Origins of Electrical Power As you may know, I have a lot of interests

Origins of Electrical Power
As you may know, I have a lot of interests (more than I have time to
explore). But one I do spend time on is history; it is so instructive for us and
our future!
So let’s start some history lessons on the origins of electric power and what
types of generation sources we currently use or might be available in the
near future. This will be a series of blogs to explore electric power and – in future blogs – generation sources,
their “fuel,” and their advantages and disadvantages.
Here is a blazing, fast history of electricity focused on the generation of electrical energy. Around 600 B.C.,
Thales of Miletus provided the first writing about electricity (static electricity) when he charged amber by
rubbing. Around 1600, an English scientist William Gilbert coined the word "electricity," deriving it from the
Greek word for amber: "De magnete, magneticisique corporibus." He was also the first to come up with terms
like electric attraction, electric force, and magnetic pole.
In 1660, Otto von Guericke produced a static electricity machine. Alessandro Volta invented the first electric
battery in 1800. (Note that the first U.S. energy utility was started in 1816.) Michael Faraday invented the
electric motor in 1821 and, in 1831, designed the “Faraday disk,” the first electric generator.
In a nod to the suffering all electrical engineers would undergo in their schooling, James Maxwell wrote his
famous equations in 1873 that mathematically defined electromagnetic fields. Charles Brush’s generators were
used in San Francisco for the first commercial power station in 1879. In 1884, Charles Parsons described the first
steam turbine arrangement. The first hydro station, High Grove in California, was opened in 1887.
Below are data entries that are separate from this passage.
/-- A record of the link block for a port. -/
def State.linkRec (s : State) (port sev code det : Nat) : State :=
  s.record { sev := sev, block := 6, code := code, die := 54 + portDie port, unit := port, detail := det }

/-- The management die tells every manager of a change of a port's width or state, and the pod manager (R406; log 45). -/
def State.portNotice (s : State) (port what : Nat) : State :=
  let s := (s.emit (.event 0 0x406 [port, what])).emit (.event 1 0x406 [port, what])
  if s.fld (aLnk 0x18) 39 1 = 0 then s else
  s.linkSend (46 + s.actDie) none { ty := 0xA, vc := 4, kidx := 0, seq := 0, ack := 0, xp := 0, src := s.ownModule, dst := s.fld (aLnk 0x18) 24 15, job := 0, gen := 0, opid := 0, addr := 0, key := 8 + what * 16 + port * 2 ^ 12, hops := 0, payload := [] }

/-- A port leaves service: its unacknowledged packets go on the other port of its direction in their order (R406, R407); a port
that goes down ends its session. -/
def State.portOut (s : State) (port st : Nat) : State :=
  let x := s.portSt port
  let up := s.portUp port
  let s := (s.setFld (aPort port 8) 0 2 st).putPort port { x with sent := [], session := if st = 0 then none else x.session, oldSlot := none, trained := false }
  let s := if up then (((s.flag (aLnk 0x10) 0).linkRec port 0 0 0).alert).portNotice port (if st = 0 then 0 else 1) else s
  if 12 ≤ port then s else
  let d := 2 * (port / 4) + port % 4 / 2
  match s.sidePort port d with
  | some q => x.sent.foldl (fun s p => s.transmit q p) s
  | none => s

/-- The other end asks for a replay from a sequence number: the packets are sent again; eight replays of one number start a
retrain; a tag failure is counted, and four within 1 ms take the port down (R405, R423). -/
def execLinkPacketReplay (port seq : Nat) (tag : Bool) (s : State) : Host.Outcome State Fault Refusal :=
  if 16 ≤ port || !s.portUp port then .next s else
  let x := s.portSt port
  let again := x.sent.filter fun p => decide ((p.seq + 65536 - seq) % 65536 < 32768)
  let n := if x.replays.1 = seq then x.replays.2 + 1 else 1
  let fails := if tag then s.time.toNat :: x.fails.filter fun t => decide (s.time.toNat < t + 1000000) else x.fails
  let (v, s) := s.freely 20
  let s := ((s.putPort port { x with replays := (seq, n), fails := fails }).satInc (aPort port 0x10) 40 16).linkRec port 0 (v % 2 ^ 16) 0
  let s := if tag then s.satInc (aPort port 0x10) 56 8 else s.satInc (aPort port 0x10) 24 16
  if 4 ≤ fails.length then .next ((s.flag (aLnk 0x10) 4).portOut port 0)
  else
    let s := again.foldl (fun s p => s.emit (.link port p)) s
    .next (if 8 ≤ n then s.portOut port 1 else s)

/-- The port retrains on its good lanes (R406). -/
def State.portRetrain (s : State) (port : Nat) (lanes : BitVec 8) : State :=
  if 16 ≤ port || s.fld (aPort port 0) 0 1 = 0 then s
  else
    let s := s.portOut port 1
    s.putPort port { s.portSt port with lanes := lanes }
def execPortRetrain (port : Nat) (lanes : BitVec 8) (s : State) : Host.Outcome State Fault Refusal := .next (s.portRetrain port lanes)

/-- A write of LNK_PORT_CFG with RETRAIN = 1, ignored while the port trains (R406, R425). -/
def State.cfgRetrain (s : State) (port : Nat) : State := if s.fld (aPort port 8) 0 2 = 1 then s else s.portRetrain port (s.portSt port).lanes
def execLnkPortCfgRetrain (host port : Nat) (s : State) : Host.Outcome State Fault Refusal :=
  .next (if 16 ≤ port then s else s.mgrWrite host (aPort port 0) fun s => s.cfgRetrain port)

/-- The widest width that good lanes and WIDTH allow: 0 eight, 1 four, 2 two, 3 none (R406). -/
def widthOf (lanes : BitVec 8) (cfg : Nat) : Nat :=
  let n := lanes.toNat
  if n = 255 ∧ cfg = 0 then 0 else if (n % 16 = 15 ∨ n / 16 = 15) ∧ cfg ≤ 1 then 1
  else if n % 4 = 3 ∨ n / 4 % 4 = 3 ∨ n / 16 % 4 = 3 ∨ n / 64 = 3 then 2 else 3

/-- Whether a neighbour obeys R401; an express port obeys it always. -/
def State.cabled (s : State) (port nbr nbrPort : Nat) : Bool :=
  if 12 ≤ port then true else
  let a := port / 4
  let plus := port % 4 / 2 == 0
  let c := s.coord a
  let want := if plus then (c + 1) % s.ring a else (c + s.ring a - 1) % s.ring a
  s.ring a ≠ 1 && s.coordOf nbr a == want && (List.range 3).all (fun b => b == a || s.coordOf nbr b == s.coord b) &&
    nbrPort == 4 * a + (if plus then 2 else 0) + port % 2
Nikola Tesla came up with the monumental invention of a rotating field alternate current (AC) alternator in
1888. This led to the ability to efficiently convert all kinds of mechanical energy to AC electrical energy.
Since then, most developments in the industry have been the applications of those energies to an AC generator.
Pulverized coal was first used in 1920, the same year the Federal Power Commission (predecessor to the Federal
Energy Regulatory Commission) was established. The first power plant using nuclear technology was ordered in
1953. Wind farms were introduced in 1980. The first tidal-pool power plant was commissioned in 1984 in Nova
Scotia.
Today, most electricity is generated using a “dynamo” to convert mechanical energy into electrical energy
(current). We will discuss other direct conversions in the future, but they are currently not major sources of
electrical energy. We will also explore the sources of mechanical energy and direct conversion. I hope this will be
done in roughly chronological order, but we will see.